Actionable comments posted: 1

🧹 Nitpick comments (4)

.github/workflows/publish-packages.yml (4)

42-63: ⚖️ Poor tradeoff

Consider pinning third-party actions to commit SHAs.

Static analysis (zizmor unpinned-uses) flags actions/checkout@v4, actions/setup-node@v4, and actions/cache@v4 as unpinned. For a release-critical workflow with contents: write + id-token: write that publishes to npm, the hardened pattern is to pin to a full commit SHA (with the @v4 as a trailing comment for readability) so a tag move can't silently swap the action behind OIDC trust.

The companion artipacked warning on the checkout step is intentional here — the persisted credential is needed downstream for git push origin --tags, so leaving it on is fine.

Example pattern (verify SHAs against the upstream release tags):

- uses: actions/checkout@<sha>  # v4.x.x
- uses: actions/setup-node@<sha>  # v4.x.x
- uses: actions/cache@<sha>  # v4.x.x

🤖 Prompt for AI Agents

Verify each finding against current code. Fix only still-valid issues, skip the
rest with a brief reason, keep changes minimal, and validate.

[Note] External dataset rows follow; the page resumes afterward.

/-! request on the bus -/

@[simp] theorem issue_gpr (s : State) (r : BusReq) : (s.issue r).gpr = s.gpr := rfl
@[simp] theorem issue_hi (s : State) (r : BusReq) : (s.issue r).hi = s.hi := rfl
@[simp] theorem issue_lo (s : State) (r : BusReq) : (s.issue r).lo = s.lo := rfl
@[simp] theorem issue_pc (s : State) (r : BusReq) : (s.issue r).pc = s.pc := rfl
@[simp] theorem issue_pending (s : State) (r : BusReq) : (s.issue r).pending = s.pending := rfl
@[simp] theorem issue_llbit (s : State) (r : BusReq) : (s.issue r).llbit = s.llbit := rfl
@[simp] theorem issue_linkPa (s : State) (r : BusReq) : (s.issue r).linkPa = s.linkPa := rfl
@[simp] theorem issue_hiloFresh (s : State) (r : BusReq) : (s.issue r).hiloFresh = s.hiloFresh := rfl
@[simp] theorem issue_cp0 (s : State) (r : BusReq) : (s.issue r).cp0 = s.cp0 := rfl
@[simp] theorem issue_timerInt (s : State) (r : BusReq) : (s.issue r).timerInt = s.timerInt := rfl
@[simp] theorem issue_countPhase (s : State) (r : BusReq) : (s.issue r).countPhase = s.countPhase := rfl
@[simp] theorem issue_tlb (s : State) (r : BusReq) : (s.issue r).tlb = s.tlb := rfl
@[simp] theorem issue_fgr (s : State) (r : BusReq) : (s.issue r).fgr = s.fgr := rfl
@[simp] theorem issue_fcr31 (s : State) (r : BusReq) : (s.issue r).fcr31 = s.fcr31 := rfl
@[simp] theorem issue_icache (s : State) (r : BusReq) : (s.issue r).icache = s.icache := rfl
@[simp] theorem issue_dcache (s : State) (r : BusReq) : (s.issue r).dcache = s.dcache := rfl
@[simp] theorem issue_wbuf (s : State) (r : BusReq) : (s.issue r).wbuf = s.wbuf := rfl
@[simp] theorem issue_mem (s : State) (r : BusReq) : (s.issue r).mem = storeEach s.mem (s.dma.headD []) := rfl
@[simp] theorem issue_intPins (s : State) (r : BusReq) : (s.issue r).intPins = s.intPins := rfl
@[simp] theorem issue_nmiPin (s : State) (r : BusReq) : (s.issue r).nmiPin = s.nmiPin := rfl
@[simp] theorem issue_intReg (s : State) (r : BusReq) : (s.issue r).intReg = s.intReg := rfl
@[simp] theorem issue_nmiPrev (s : State) (r : BusReq) : (s.issue r).nmiPrev = s.nmiPrev := rfl
@[simp] theorem issue_nmiLatch (s : State) (r : BusReq) : (s.issue r).nmiLatch = s.nmiLatch := rfl
@[simp] theorem issue_standby (s : State) (r : BusReq) : (s.issue r).standby = s.standby := rfl
@[simp] theorem issue_slave (s : State) (r : BusReq) : (s.issue r).slave = s.slave := rfl
@[simp] theorem issue_busWait (s : State) (r : BusReq) : (s.issue r).busWait = s.busWait := rfl
@[simp] theorem issue_busReply (s : State) (r : BusReq) : (s.issue r).busReply = s.busReply := rfl
@[simp] theorem issue_hist (s : State) (r : BusReq) : (s.issue r).hist = s.hist := rfl
@[simp] theorem issue_cfg (s : State) (r : BusReq) : (s.issue r).cfg = s.cfg := rfl
@[simp] theorem issue_inputs (s : State) (r : BusReq) : (s.issue r).inputs = s.inputs := rfl
@[simp] theorem issue_dma (s : State) (r : BusReq) : (s.issue r).dma = s.dma.tail := rfl
@[simp] theorem issue_bus (s : State) (r : BusReq) : (s.issue r).bus = r :: s.bus := rfl
@[simp] theorem issue_free (s : State) (r : BusReq) : (s.issue r).free = s.free := rfl
@[simp] theorem issue_exc (s : State) (r : BusReq) : (s.issue r).exc = s.exc := rfl

/-! data line replaced -/

@[simp] theorem putDline_gpr (s : State) (i : Nat) (l : DLine) : (s.putDline i l).gpr = s.gpr := rfl
@[simp] theorem putDline_hi (s : State) (i : Nat) (l : DLine) : (s.putDline i l).hi = s.hi := rfl
@[simp] theorem putDline_lo (s : State) (i : Nat) (l : DLine) : (s.putDline i l).lo = s.lo := rfl
@[simp] theorem putDline_pc (s : State) (i : Nat) (l : DLine) : (s.putDline i l).pc = s.pc := rfl
@[simp] theorem putDline_pending (s : State) (i : Nat) (l : DLine) : (s.putDline i l).pending = s.pending := rfl
@[simp] theorem putDline_llbit (s : State) (i : Nat) (l : DLine) : (s.putDline i l).llbit = s.llbit := rfl
@[simp] theorem putDline_linkPa (s : State) (i : Nat) (l : DLine) : (s.putDline i l).linkPa = s.linkPa := rfl
@[simp] theorem putDline_hiloFresh (s : State) (i : Nat) (l : DLine) : (s.putDline i l).hiloFresh = s.hiloFresh := rfl
@[simp] theorem putDline_cp0 (s : State) (i : Nat) (l : DLine) : (s.putDline i l).cp0 = s.cp0 := rfl
@[simp] theorem putDline_timerInt (s : State) (i : Nat) (l : DLine) : (s.putDline i l).timerInt = s.timerInt := rfl
@[simp] theorem putDline_countPhase (s : State) (i : Nat) (l : DLine) : (s.putDline i l).countPhase = s.countPhase := rfl
@[simp] theorem putDline_tlb (s : State) (i : Nat) (l : DLine) : (s.putDline i l).tlb = s.tlb := rfl
@[simp] theorem putDline_fgr (s : State) (i : Nat) (l : DLine) : (s.putDline i l).fgr = s.fgr := rfl
@[simp] theorem putDline_fcr31 (s : State) (i : Nat) (l : DLine) : (s.putDline i l).fcr31 = s.fcr31 := rfl
@[simp] theorem putDline_icache (s : State) (i : Nat) (l : DLine) : (s.putDline i l).icache = s.icache := rfl
@[simp] theorem putDline_dcache (s : State) (i : Nat) (l : DLine) : (s.putDline i l).dcache = sparsePut DLine.zero s.dcache i l := rfl
@[simp] theorem putDline_wbuf (s : State) (i : Nat) (l : DLine) : (s.putDline i l).wbuf = s.wbuf := rfl
@[simp] theorem putDline_mem (s : State) (i : Nat) (l : DLine) : (s.putDline i l).mem = s.mem := rfl
@[simp] theorem putDline_intPins (s : State) (i : Nat) (l : DLine) : (s.putDline i l).intPins = s.intPins := rfl
@[simp] theorem putDline_nmiPin (s : State) (i : Nat) (l : DLine) : (s.putDline i l).nmiPin = s.nmiPin := rfl
@[simp] theorem putDline_intReg (s : State) (i : Nat) (l : DLine) : (s.putDline i l).intReg = s.intReg := rfl
@[simp] theorem putDline_nmiPrev (s : State) (i : Nat) (l : DLine) : (s.putDline i l).nmiPrev = s.nmiPrev := rfl
@[simp] theorem putDline_nmiLatch (s : State) (i : Nat) (l : DLine) : (s.putDline i l).nmiLatch = s.nmiLatch := rfl
@[simp] theorem putDline_standby (s : State) (i : Nat) (l : DLine) : (s.putDline i l).standby = s.standby := rfl
@[simp] theorem putDline_slave (s : State) (i : Nat) (l : DLine) : (s.putDline i l).slave = s.slave := rfl
@[simp] theorem putDline_busWait (s : State) (i : Nat) (l : DLine) : (s.putDline i l).busWait = s.busWait := rfl
@[simp] theorem putDline_busReply (s : State) (i : Nat) (l : DLine) : (s.putDline i l).busReply = s.busReply := rfl
@[simp] theorem putDline_hist (s : State) (i : Nat) (l : DLine) : (s.putDline i l).hist = s.hist := rfl
@[simp] theorem putDline_cfg (s : State) (i : Nat) (l : DLine) : (s.putDline i l).cfg = s.cfg := rfl
@[simp] theorem putDline_inputs (s : State) (i : Nat) (l : DLine) : (s.putDline i l).inputs = s.inputs := rfl
@[simp] theorem putDline_dma (s : State) (i : Nat) (l : DLine) : (s.putDline i l).dma = s.dma := rfl
@[simp] theorem putDline_bus (s : State) (i : Nat) (l : DLine) : (s.putDline i l).bus = s.bus := rfl
@[simp] theorem putDline_free (s : State) (i : Nat) (l : DLine) : (s.putDline i l).free = s.free := rfl
@[simp] theorem putDline_exc (s : State) (i : Nat) (l : DLine) : (s.putDline i l).exc = s.exc := rfl

/-! instruction line replaced -/

@[simp] theorem putIline_gpr (s : State) (i : Nat) (l : ILine) : (s.putIline i l).gpr = s.gpr := rfl
@[simp] theorem putIline_hi (s : State) (i : Nat) (l : ILine) : (s.putIline i l).hi = s.hi := rfl
@[simp] theorem putIline_lo (s : State) (i : Nat) (l : ILine) : (s.putIline i l).lo = s.lo := rfl
@[simp] theorem putIline_pc (s : State) (i : Nat) (l : ILine) : (s.putIline i l).pc = s.pc := rfl
@[simp] theorem putIline_pending (s : State) (i : Nat) (l : ILine) : (s.putIline i l).pending = s.pending := rfl
@[simp] theorem putIline_llbit (s : State) (i : Nat) (l : ILine) : (s.putIline i l).llbit = s.llbit := rfl
@[simp] theorem putIline_linkPa (s : State) (i : Nat) (l : ILine) : (s.putIline i l).linkPa = s.linkPa := rfl
@[simp] theorem putIline_hiloFresh (s : State) (i : Nat) (l : ILine) : (s.putIline i l).hiloFresh = s.hiloFresh := rfl
@[simp] theorem putIline_cp0 (s : State) (i : Nat) (l : ILine) : (s.putIline i l).cp0 = s.cp0 := rfl
@[simp] theorem putIline_timerInt (s : State) (i : Nat) (l : ILine) : (s.putIline i l).timerInt = s.timerInt := rfl
@[simp] theorem putIline_countPhase (s : State) (i : Nat) (l : ILine) : (s.putIline i l).countPhase = s.countPhase := rfl
@[simp] theorem putIline_tlb (s : State) (i : Nat) (l : ILine) : (s.putIline i l).tlb = s.tlb := rfl
@[simp] theorem putIline_fgr (s : State) (i : Nat) (l : ILine) : (s.putIline i l).fgr = s.fgr := rfl
@[simp] theorem putIline_fcr31 (s : State) (i : Nat) (l : ILine) : (s.putIline i l).fcr31 = s.fcr31 := rfl
@[simp] theorem putIline_icache (s : State) (i : Nat) (l : ILine) : (s.putIline i l).icache = sparsePut ILine.zero s.icache i l := rfl
@[simp] theorem putIline_dcache (s : State) (i : Nat) (l : ILine) : (s.putIline i l).dcache = s.dcache := rfl
@[simp] theorem putIline_wbuf (s : State) (i : Nat) (l : ILine) : (s.putIline i l).wbuf = s.wbuf := rfl
@[simp] theorem putIline_mem (s : State) (i : Nat) (l : ILine) : (s.putIline i l).mem = s.mem := rfl
@[simp] theorem putIline_intPins (s : State) (i : Nat) (l : ILine) : (s.putIline i l).intPins = s.intPins := rfl
@[simp] theorem putIline_nmiPin (s : State) (i : Nat) (l : ILine) : (s.putIline i l).nmiPin = s.nmiPin := rfl
@[simp] theorem putIline_intReg (s : State) (i : Nat) (l : ILine) : (s.putIline i l).intReg = s.intReg := rfl
@[simp] theorem putIline_nmiPrev (s : State) (i : Nat) (l : ILine) : (s.putIline i l).nmiPrev = s.nmiPrev := rfl
@[simp] theorem putIline_nmiLatch (s : State) (i : Nat) (l : ILine) : (s.putIline i l).nmiLatch = s.nmiLatch := rfl
@[simp] theorem putIline_standby (s : State) (i : Nat) (l : ILine) : (s.putIline i l).standby = s.standby := rfl
@[simp] theorem putIline_slave (s : State) (i : Nat) (l : ILine) : (s.putIline i l).slave = s.slave := rfl
@[simp] theorem putIline_busWait (s : State) (i : Nat) (l : ILine) : (s.putIline i l).busWait = s.busWait := rfl
@[simp] theorem putIline_busReply (s : State) (i : Nat) (l : ILine) : (s.putIline i l).busReply = s.busReply := rfl
@[simp] theorem putIline_hist (s : State) (i : Nat) (l : ILine) : (s.putIline i l).hist = s.hist := rfl
@[simp] theorem putIline_cfg (s : State) (i : Nat) (l : ILine) : (s.putIline i l).cfg = s.cfg := rfl
@[simp] theorem putIline_inputs (s : State) (i : Nat) (l : ILine) : (s.putIline i l).inputs = s.inputs := rfl
@[simp] theorem putIline_dma (s : State) (i : Nat) (l : ILine) : (s.putIline i l).dma = s.dma := rfl
@[simp] theorem putIline_bus (s : State) (i : Nat) (l : ILine) : (s.putIline i l).bus = s.bus := rfl
@[simp] theorem putIline_free (s : State) (i : Nat) (l : ILine) : (s.putIline i l).free = s.free := rfl
@[simp] theorem putIline_exc (s : State) (i : Nat) (l : ILine) : (s.putIline i l).exc = s.exc := rfl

In @.github/workflows/publish-packages.yml around lines 42 - 63, The workflow
uses unpinned third-party actions (actions/checkout@v4, actions/setup-node@v4,
actions/cache@v4); replace those floating tags with the corresponding full
commit SHAs (keeping the v4 comment for readability) so tags can’t be moved
under OIDC/contents: write/ id-token: write trust, e.g. change uses:
actions/checkout@v4 → uses: actions/checkout@<full-sha>  # v4.x.x, and do the
same for actions/setup-node and actions/cache after verifying the SHAs against
the upstream release tags; retain any intentional settings needed for git push
(persist-credentials) as-is.

---

108-138: 💤 Low value

Push only the tags created in this run.

git push origin --tags blanket-pushes every local tag. With fetch-depth: 0 the local tag set matches remote plus the new ones, so today this is effectively a no-op for pre-existing tags — but it's fragile: any local-only tag (bootstrap leftover, future manual git tag in another step, etc.) would also be pushed. Tracking the new tags explicitly is cheap and self-documenting.

♻️ Suggested change

-          tagged=0
+          new_tags=()
           for pkg_json in packages/*/package.json; do
             ...
             echo "Tagging $tag at $(git rev-parse --short HEAD)"
             git tag -a "$tag" -m "$tag"
-            tagged=$((tagged + 1))
+            new_tags+=("$tag")
           done

-          if [ "$tagged" -gt 0 ]; then
-            git push origin --tags
+          if [ "${`#new_tags`[@]}" -gt 0 ]; then
+            git push origin "${new_tags[@]}"
           else
             echo "No new tags to push."
           fi

🤖 Prompt for AI Agents

Verify each finding against current code. Fix only still-valid issues, skip the
rest with a brief reason, keep changes minimal, and validate.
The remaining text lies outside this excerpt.